Abstract
Generative Adversarial Networks (GANs) are an emerging AI technology with vast potential for disrupting science and industry. GANs are able to synthesize data from complex, high-dimensional manifolds, e.g., images, text, music, or molecular structures. Potential applications include media content generation and enhancement, synthesis of drugs and medical prosthetics, or generally boosting the performance of AI through semi-supervised learning.
Training GANs is an extremely compute-intensive task that requires highly specialized expert skills. State-of-the-art GANs have sizes reaching billions of parameters and require weeks of Graphical Processing Unit (GPU) training time. A number of GAN model “zoos” already offer trained GANs for download from the internet, and going forward – with the increasing complexity of GANs – it can be expected that most users will have to source trained GANs from – potentially untrusted – third parties.

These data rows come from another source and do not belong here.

/-- What a command of the SHA-1 unit leaves of its unit, from its unit's part of the engine. -/
theorem instrEffect_shaPart_congr {i : Instr} (h : shaCommand i = true) {e e' : Engine} (he : shaPart e = shaPart e') :
    shaPart (instrEffect i e) = shaPart (instrEffect i e') := by
  simp only [shaPart, Prod.mk.injEq] at he
  obtain ⟨hH, hbuf, hblk, hdig, hvalid⟩ := he
  cases i with
  | shaReset => simp [instrEffect, shaPart, hdig, hvalid]
  | shaAppend b =>
    by_cases hfull : e.shaBuf.length = 63
    · simp [instrEffect, shaPart, appendSha_full b hfull, appendSha_full b (hbuf ▸ hfull), hH, hbuf, hblk, hdig, hvalid]
    · simp [instrEffect, shaPart, appendSha_short b hfull, appendSha_short b (hbuf ▸ hfull), hH, hbuf, hblk, hdig, hvalid]
  | shaGet => simp [instrEffect, Engine.getSha, shaPart, hH, hbuf, hblk]
  | _ => cases h

/-- What a command of the CRC-32 unit leaves of its unit, from its unit's part of the engine. -/
theorem instrEffect_crcPart_congr {i : Instr} (h : crcCommand i = true) {e e' : Engine} (he : crcPart e = crcPart e') :
    crcPart (instrEffect i e) = crcPart (instrEffect i e') := by
  simp only [crcPart, Prod.mk.injEq] at he
  obtain ⟨hacc, hres, hvalid⟩ := he
  cases i with
  | crcReset => simp [instrEffect, crcPart, hres, hvalid]
  | crcAppend b => simp [instrEffect, Engine.appendCrc, crcPart, hacc, hres, hvalid]
  | crcGet => simp [instrEffect, Engine.getCrc, crcPart, hacc]
  | _ => cases h

end Sys2Proof.Machine
end

section
/-! The statements about the two units. -/

namespace Sys2Proof.Machine

/-- Settles O35: the step runs a command, which is one of the writers, and the word written is that command's. -/
theorem unitStateHasOnlyItsWriters : Obligations.UnitStateHasOnlyItsWriters := by
  intro s t hstep hreset
  refine ⟨fun hne => ?_, fun hne => ?_, fun hne => ?_⟩
  · obtain ⟨i, rest, hw, heng⟩ := step_changes_by_command (part := Engine.shaBuf) hstep recordError_shaBuf hreset hne
    rw [heng] at hne
    rcases instrEffect_shaBuf_writers hne with rfl | ⟨b, rfl⟩
    · exact .inl ⟨rest, hw⟩
    · exact .inr ⟨b, rest, hw⟩
  · obtain ⟨i, rest, hw, heng⟩ := step_changes_by_command (part := fun e => (e.shaH, e.shaBlk)) hstep
      (fun e c w => by rw [recordError_shaH, recordError_shaBlk]) hreset (by simpa [← not_and_or] using hne)
    rw [heng] at hne ⊢
    rcases instrEffect_shaBlock_writers hne with rfl | ⟨hfull, hbuf, b, rfl⟩
    · exact .inl ⟨rest, hw⟩
    · exact .inr ⟨hfull, hbuf, b, rest, hw⟩
  · obtain ⟨i, rest, hw, heng⟩ := step_changes_by_command (part := Engine.crcAcc) hstep recordError_crcAcc hreset hne
    rw [heng] at hne
    rcases instrEffect_crcAcc_writers hne with rfl | ⟨b, rfl⟩
    · exact .inl ⟨rest, hw⟩
    · exact .inr ⟨b, rest, hw⟩

/-- Settles O36: a command of a unit is a function of the unit's part of the engine, and an update of that part. -/
theorem unitsAreIndependent : Obligations.UnitsAreIndependent := by
  refine ⟨fun i s h => ?_, fun i s h => ?_, fun i s s' h he => ?_, fun i s s' h he => ?_⟩
  · exact ⟨_, exec_eq_onEngine i s, instrEffect_crcPart h s.eng, instrEffect_errorPart (ne_clrErr_of_shaCommand h) s.eng⟩
  · exact ⟨_, exec_eq_onEngine i s, instrEffect_shaPart h s.eng, instrEffect_errorPart (ne_clrErr_of_crcCommand h) s.eng⟩
  · exact ⟨_, _, exec_eq_onEngine i s, exec_eq_onEngine i s', instrEffect_shaPart_congr h he⟩
  · exact ⟨_, _, exec_eq_onEngine i s, exec_eq_onEngine i s', instrEffect_crcPart_congr h he⟩

end Sys2Proof.Machine
end

section
/-! SUPPORT. The stage of each round, and the transform that computes `W[t]` inside round `t` from a window of sixteen words
(41_sha1_transform.md R101 to R107). -/

namespace Sys2Proof.Machine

Surprisingly, while there exists a rich body of literature on evasion and poisoning attacks against conventional, discriminative Machine Learning (ML) models, adversarial threats against GANs – or, more broadly, against Deep Generative Models (DGMs) – have not been analyzed before. To close this gap, we will introduce in this talk a formal threat model for training-time attacks against DGM. We will demonstrate that, with little effort, attackers can backdoor pre-trained DGMs and embed compromising data points which, when triggered, could cause material and/or reputational damage to the organization sourcing the DGM. Our analysis shows that the attacker can bypass naïve detection mechanisms, but that a combination of static and dynamic inspections of the DGM is effective in detecting our attacks.